# '92SE - Intermitent Brake and Battery Light Flasing!



## sanford7575 (May 23, 2006)

Hi All,

Wondering if I can get some input from the forum on my latest issue.
All was well a few days ago and then I regrounded my amp/stereo directly to 
the negative battery terminal in hopes that the stereo system would be better grounded to stop the alternator whine that I've been getting.

Anyway, since the re-routing, I've been receiving an intermittent simultaneous flashing of the battery and brake light on the dash. I know that this usually means bad altrnator, but I just changed my alternator in December of '09 (95 Amp Napa brand due to limited availability from parts suppliers).

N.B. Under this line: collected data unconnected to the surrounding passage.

/-- Sensors next to a sensor in its grid. -/
def nearSensors (d k : Nat) : List Nat :=
  let n := gridSide d
  (List.range (sensorCount d)).filter (fun j =>
    j ≠ k && decide (j / n ≤ k / n + 1) && decide (k / n ≤ j / n + 1) && decide (j % n ≤ k % n + 1) &&
      decide (k % n ≤ j % n + 1))

def insertInt (x : Int) : List Int → List Int
  | [] => [x]
  | y :: ys => if x ≤ y then x :: y :: ys else y :: insertInt x ys

def sortInts (xs : List Int) : List Int := xs.foldl (fun acc x => insertInt x acc) []

/-- The median, the lower middle value of an even count. -/
def medianOf (xs : List Int) : Int := (sortInts xs).getD ((xs.length - 1) / 2) 0

/-- One sensor's vote: the vote, and whether it stands voted out, from the votes before this sample. -/
def voteOf (v : Vote) (out : Bool) (near : List Int) (r : Int) : Vote × Bool :=
  let far : Bool := decide (128 < r - medianOf near ∨ r - medianOf near < -128)
  if out then
    if near.isEmpty ∨ far then ({}, true) else if 100 ≤ v.near + 1 then ({}, false) else ({ near := v.near + 1 }, true)
  else if near.length < 2 ∨ !far then ({}, false)
  else if 5 ≤ v.far + 1 then ({}, true) else ({ far := v.far + 1 }, false)

/-- The level of the clock a sensor's row belongs to. -/
def sensorLevel (s : State) (d k : Nat) : Nat :=
  rf s (levelReg (if d < 8 then d * 8 + k / 8 else 64 + (d - 8))) 59 56

/-- Applies one sensor's vote; `was` is the state whose votes count. -/
def voteSensor (was : State) (x : Sample) (d : Nat) (s : State) (k : Nat) : State :=
  let r := readingOf x d k
  let near := ((nearSensors d k).filter (fun j => !votedOut was d j)).map (readingOf x d)
  let key := d * 64 + k
  let out := votedOut was d k
  let (v, now) := voteOf (tget {} was.thm.votes key) out near r
  let s := { s with thm := { s.thm with votes := tset {} s.thm.votes key v } }
  let s := rsetb (rset s (aThmSens d k) 63 48 (low 16 r)) (aThmSens d k) 47 now
  if now = out then s
  else islandReport s d (if now then 0x7001 else 0x7002) r (sensorLevel s d k)

def sensorsOut (s : State) (d : Nat) : Nat := ((List.range (sensorCount d)).filter (votedOut s d)).length
/-- DEDUCED, log entry 56. -/
def inFallback (s : State) (d : Nat) : Bool := rbit s (aThmDie d) 47

def hottest : List Int → Option Int
  | [] => none
  | x :: xs =>
    match hottest xs with
    | some y => some (if x < y then y else x)
    | none => some x

/-- Readings of the sensors of a die that are not voted out and whose index satisfies `p`. -/
def validOf (s : State) (x : Sample) (d : Nat) (p : Nat → Bool) : List Int :=
  ((List.range (sensorCount d)).filter (fun k => p k && !votedOut s d k)).map (readingOf x d)

/-- Index of the hottest valid sensor of a die. -/
def hotIndex (s : State) (x : Sample) (d : Nat) : Nat :=
  let m := hottest (validOf s x d (fun _ => true))
  ((List.range (sensorCount d)).find? (fun k => !votedOut s d k && decide (some (readingOf x d k) = m))).getD 0

/-- A die votes, and enters or leaves FALLBACK (R431). -/
def voteDie (x : Sample) (s : State) (d : Nat) : State :=
  let s := (List.range (sensorCount d)).foldl (voteSensor s x d) s
  let n := sensorsOut s d
  let fb := decide (sensorCount d < 4 * n)
  let was := inFallback s d
  let s := rset (rsetb s (aThmDie d) 47 fb) (aThmDie d) 46 40 n
  let s := rset s (aThmDie d) 39 32 (hotIndex s x d)
  if fb = was then s
  else islandReport s d (if fb then 0x7003 else 0x7004) (readingOf x d (hotIndex s x d)) (sensorLevel s d 0)

/-! ### Governed temperatures (R431) -/

/-- The hottest valid sensor of the neighbours that count for a die in FALLBACK. -/
def neighbourHeat (s : State) (x : Sample) (d : Nat) : Option Int :=
  hottest (((linksOf d).map Prod.snd).filter (fun n => !dieIsolated s n && !inFallback s n)
    |>.flatMap (fun n => validOf s x n (fun _ => true)))

/-- The governed temperature of row `r` of a compute die, or of a port die; none where R431 gives none. -/
def governed (s : State) (x : Sample) (d r : Nat) : Option Int :=
  if inFallback s d then (neighbourHeat s x d).map (· + 80)
  else if 8 ≤ d then hottest (validOf s x d (fun _ => true))
  else
    match hottest (validOf s x d (fun k => k / 8 = r)) with
    | some t => some t
    | none => hottest (validOf s x d (fun k => k / 8 = r + 1 || k / 8 + 1 = r))

/-- The same, with a free value where R431 gives none (DESIGN CHOICE, log entry 42); `b` is the first draw of this sample. -/
def governedT (b : Nat) (s : State) (x : Sample) (d r : Nat) : Int :=
  (governed s x d r).getD (sext 16 (Config.freeWord (b + d * 8 + r)).toNat)

/-- A die in FALLBACK with no neighbour that counts is held at level 10. -/
def heldHot (s : State) (x : Sample) (d : Nat) : Bool := inFallback s d && (neighbourHeat s x d).isNone

def rowsOf (d : Nat) : List Nat := if d < 8 then List.range 8 else [0]

/-- The hottest governed temperature of a die. -/
def dieHeat (b : Nat) (s : State) (x : Sample) (d : Nat) : Int :=
  (hottest ((rowsOf d).map (governedT b s x d))).getD 0

/-! ### The thermal governor (Table 15.5) -/

/-- The new level, and whether the row of the 100 cool samples set it. `t1` and `t10` are the values one and ten
    samples before; where there is none, `o1` and `o10` say whether the row's comparison holds (DESIGN CHOICE, log entry 42). -/
def tableLevel (soft t : Int) (t1 t10 : Option Int) (o1 o10 stackHot cool : Bool) (l : Nat) : Nat × Bool :=
  let rising : Bool := match t1 with
    | some p => decide (p ≤ t)
    | none => o1
  let steep : Bool := match t10 with
    | some p => decide (32 ≤ t - p)
    | none => o10
  if soft + 96 ≤ t then (10, false)
  else if soft + 48 ≤ t then (if rising then Nat.min (Nat.max l 8 + 1) 10 else Nat.max l 8, false)
  else if soft ≤ t ∧ rising then (Nat.min (l + 1) 10, false)
  else if soft - 160 ≤ t ∧ steep then (Nat.max l 4, false)
  else if stackHot then (Nat.max l 2, false)
  else if cool then (l - 1, true)
  else (l, false)

/-- Governor `c` meets temperature `t`. -/
def govern (b : Nat) (s : State) (x : Sample) (c : Nat) (t : Int) : State :=
  let g := tget {} s.thm.gov c
  let soft := thmSoft s * 16
  let d := if c < 64 then c / 8 else 8 + (c - 64)
  let stackHot := decide (c < 64) && (decide (95 < x.stackT.getD (2 * d) 0) || decide (95 < x.stackT.getD (2 * d + 1) 0))
  let n := if t ≤ soft - 80 then g.cool + 1 else 0
  let (l, cooled) := tableLevel soft t g.temps.head? g.temps[9]? (Config.choice (b + 96 + c)) (Config.choice (b + 164 + c))
    stackHot (decide (100 ≤ n)) g.level
  let l := if heldHot s x d then 10 else l
  let g := { level := if c < 64 then l else Nat.min l 8, temps := (t :: g.temps).take 10, cool := if cooled then 0 else n }
  { s with thm := { s.thm with gov := tset {} s.thm.gov c g } }

/-- Every governor of a die, and 0x7_020 where its hottest governed temperature has risen above SOFT (R435). -/
def governDie (b : Nat) (x : Sample) (s : State) (d : Nat) : State :=
  let t := dieHeat b s x d
  let s := (rowsOf d).foldl (fun s r => govern b s x (if d < 8 then d * 8 + r else 64 + (d - 8)) (governedT b s x d r)) s
  let s := rset s (aThmDie d) 63 48 (low 16 t)
  let above := decide (thmSoft s * 16 < t)
  let was := s.thm.hot.contains d
  if above = was then s
  else if above then
    islandThermal { s with thm := { s.thm with hot := d :: s.thm.hot } } d 0x7020 t (sensorLevel s d 0)
  else { s with thm := { s.thm with hot := s.thm.hot.filter (fun e => e ≠ d) } }

/-! ### The power governor (R437, R28) -/

def sumOf (xs : List Nat) : Nat := xs.foldl (· + ·) 0

/-- The limit in units of 0.01 W: CAP, and 60 A at the input's voltage. (DEDUCED, log entry 89.) -/
def powerLimit (s : State) (x : Sample) : Nat := Nat.min (rf s aPwrCtrl 47 32 * 100) (60 * x.vin.toNat)

/-- Mean input power of the last 1 ms, W. -/
def meanPower (s : State) : Nat := sumOf s.thm.power / Nat.max 1 s.thm.power.length

def governPower (s : State) (x : Sample) : State :=
  let ps := (x.power :: s.thm.power).take 100
  let lim := powerLimit s x
  let l := rf s aPwrStatus 15 12
  let above := decide (lim * (ps.take 10).length < sumOf (ps.take 10) * 100)
  let under := decide (sumOf ps * 10000 < 95 * lim * ps.length)
  let n := if under then s.thm.low + 1 else 0
  let lower := decide (100 ≤ n)
  let up := if above then Nat.min (l + 1) 10 else l
  let l' := if lower then up - 1 else up
  let s := { s with thm := { s.thm with power := ps, low := if lower then 0 else n } }
  let s := rset (rset s aPwrStatus 63 48 x.vin.toNat) aPwrStatus 47 32 x.iin.toNat
  let s := rset (rset s aPwrStatus 31 16 (meanPower s)) aPwrStatus 15 12 l'
  let ms := s.drone.tick.toNat / 25000
  if 0 < l' ∧ s.thm.saidMs ≠ some ms then p0Report { s with thm := { s.thm with saidMs := some ms } } 0x8020 else s

/-! ### The trip (R438 to R440) -/

/-- The triad of a sensor. -/
def triad (d k : Nat) : List Nat :=
  let n := gridSide d
  [k, if k % n = n - 1 then k - 1 else k + 1, if k / n = n - 1 then k - n else k + n]

/-- What the comparators take for a sensor: nothing while it is voted out. -/
def tripReading (b : Nat) (s : State) (x : Sample) (d k : Nat) : Option Int :=
  if inFallback s d then some (governedT b s x d (if d < 8 then k / 8 else 0))
  else if votedOut s d k then none
  else some (readingOf x d k)

/-- The second-highest reading of a triad, if two of its sensors count. -/
def secondOf (xs : List Int) : Option Int :=
  match (sortInts xs).reverse with
  | _ :: y :: _ => some y
  | _ => none

def triadReading (b : Nat) (s : State) (x : Sample) (d k : Nat) : Option Int :=
  secondOf ((triad d k).filterMap (tripReading b s x d))

/-- The count of samples in a row that qualify, by key. -/
def tripCount (s : State) (key : Nat) (q : Bool) : State :=
  { s with thm := { s.thm with trips := tset 0 s.thm.trips key (if q then tget 0 s.thm.trips key + 1 else 0) } }

/-- The stamp of a trip found by this sample: the island's, FRAC 0 (R43). -/
def markTrip (s : State) (who sensor : Nat) (x : Int) : State :=
  if s.thm.due.isSome ∨ s.pins.tripLow then s
  else { s with thm := { s.thm with due := some (who, sensor, low 16 x, stampWord s.drone.tick 0) } }

def tripTriad (b : Nat) (x : Sample) (d : Nat) (s : State) (k : Nat) : State :=
  let r := triadReading b s x d k
  let q := match r with
    | some t => decide (1840 ≤ t)
    | none => false
  let s := tripCount s (d * 64 + k) q
  if q && decide (3 ≤ tget 0 s.thm.trips (d * 64 + k)) then markTrip s d k (r.getD 0) else s

def tripStack (x : Sample) (s : State) (k : Nat) : State :=
  let t := x.stackT.getD k 0
  let q := decide (105 < t)
  let s := tripCount s (4096 + k) q
  if q && decide (3 ≤ tget 0 s.thm.trips (4096 + k)) then markTrip s (16 + k) k (t * 16) else s

def tripDie (b : Nat) (x : Sample) (s : State) (d : Nat) : State := (List.range (sensorCount d)).foldl (tripTriad b x d) s

/-- CALIPERS_SAMPLE (R429). -/
def sampleAll (s : State) (x : Sample) : State :=
  let s := { s with thm := { s.thm with soft := rf s aThmCtrl 63 56 } }
  let s := (List.range 12).foldl (voteDie x) s
  let b := s.free
  let heats := (List.range 12).map (dieHeat b s x)
  let s := (List.range 12).foldl (tripDie b x) (drawn s 232)
  let s := (List.range 16).foldl (tripStack x) s
  let s := (List.range 12).foldl (governDie b x) s
  let s := applyLevels (governPower s x)
  let s := { s with thm := { s.thm with hist := (x :: s.thm.hist).take 32, govHist := (heats :: s.thm.govHist).take 128 } }
  let s := (List.range 7).foldl (fun s b => bellTemp s b (x.bells.getD b 0)) s
  alertCheck s

/-- 1/16 °C as whole °C, rounded down, in one signed byte (DEDUCED, log entry 43). -/
def degreeByte (x : Int) : Byte := BitVec.ofInt 8 (x / 16)

/-- Pads a history at its front with empty rows. -/
def padRows (rows width : Nat) (xs : List (List Byte)) : List Byte :=
  List.replicate ((rows - xs.length) * width) 0 ++ xs.reverse.flatMap (fun r => r ++ List.replicate (width - r.length) 0)

/-- The thermal record but for its CRC and bit 1 of byte 0x01F, which the commit gives (Table 15.6). -/
def thermalPayload (s : State) (who sensor reading : Nat) (stamp : Word) : List Byte :=
  let old := thermalRec s
  let first := match old with
    | some p => wordAt p 0x10
    | none => stamp
  let trips := match old with
    | some p => satAt 255 (leNat ((p.drop 0x1E).take 1) + 1)
    | none => 1
  let d := if who < 16 then who else (who - 16) / 2
  let x : Sample := s.thm.hist.headD { dies := [], stackT := [], bells := [], vin := 0, iin := 0, power := 0 }
  let mask := (List.range (sensorCount d)).foldl (fun m k => if votedOut s d k then m + 2 ^ k else m) 0
  natLE 4 0x54524543 ++ natLE 2 1 ++ natLE 2 (if idValid s then moduleId s else 0) ++ wordLE stamp ++ wordLE first ++
    natLE 2 (unitOfPower d) ++ natLE 1 (if who < 16 then 1 else 2) ++ natLE 1 sensor ++ natLE 2 reading ++ natLE 1 trips ++
    natLE 1 (flagBit (aligned s) 0) ++ natLE 2 (rf s aPwrStatus 63 48) ++ natLE 2 (rf s aPwrStatus 31 16) ++
    List.replicate 28 0 ++
    (List.range 12).flatMap (fun e => natLE 2 (rf s (aThmDie e) 63 48)) ++
    (List.range 16).map (fun k => BitVec.ofInt 8 (x.stackT.getD k 0)) ++
    (List.range 7).map (fun k => BitVec.ofInt 8 (x.bells.getD k 0)) ++ [0] ++
    (List.range 64).map (fun c => BitVec.ofNat 8 (rf s (levelReg c) 59 56)) ++
    natLE 8 mask ++ List.replicate 72 0 ++
    padRows 32 64 (s.thm.hist.map (fun y => (List.range (sensorCount d)).map (fun k => degreeByte (readingOf y d k)))) ++
    padRows 128 12 (s.thm.govHist.map (fun ts => ts.map degreeByte)) ++ List.replicate 252 0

Yesterday, after driving about 30 miles, I made a stop off at pep boys, came back out and I couldn't start the car. The battery registered 12.6 Volts so I know it's OK. I disconnected and reconnected the negative battery cable and the car started, but drove like crap (sluggish, course, loud, acceleration
was not responsive like normal) all of the way home.

Today the car started normally, but about 5 miles into my commute, I started getting the intermittent battery and brake light again. The lights flashed for a few seconds, but then went away. The car ran normally, not sluggish like last night.

Anyone have a clue what could be causing the intermittent flashing? Is it definitely the alternator again? Could all of this be caused by the regrounding of the stereo? Could it be anything else? A bad alternator shouldn't cause sluggish performance, should it? 

I am completely at a loss for what's going on? 

Any help would be greatly appreciated...


----------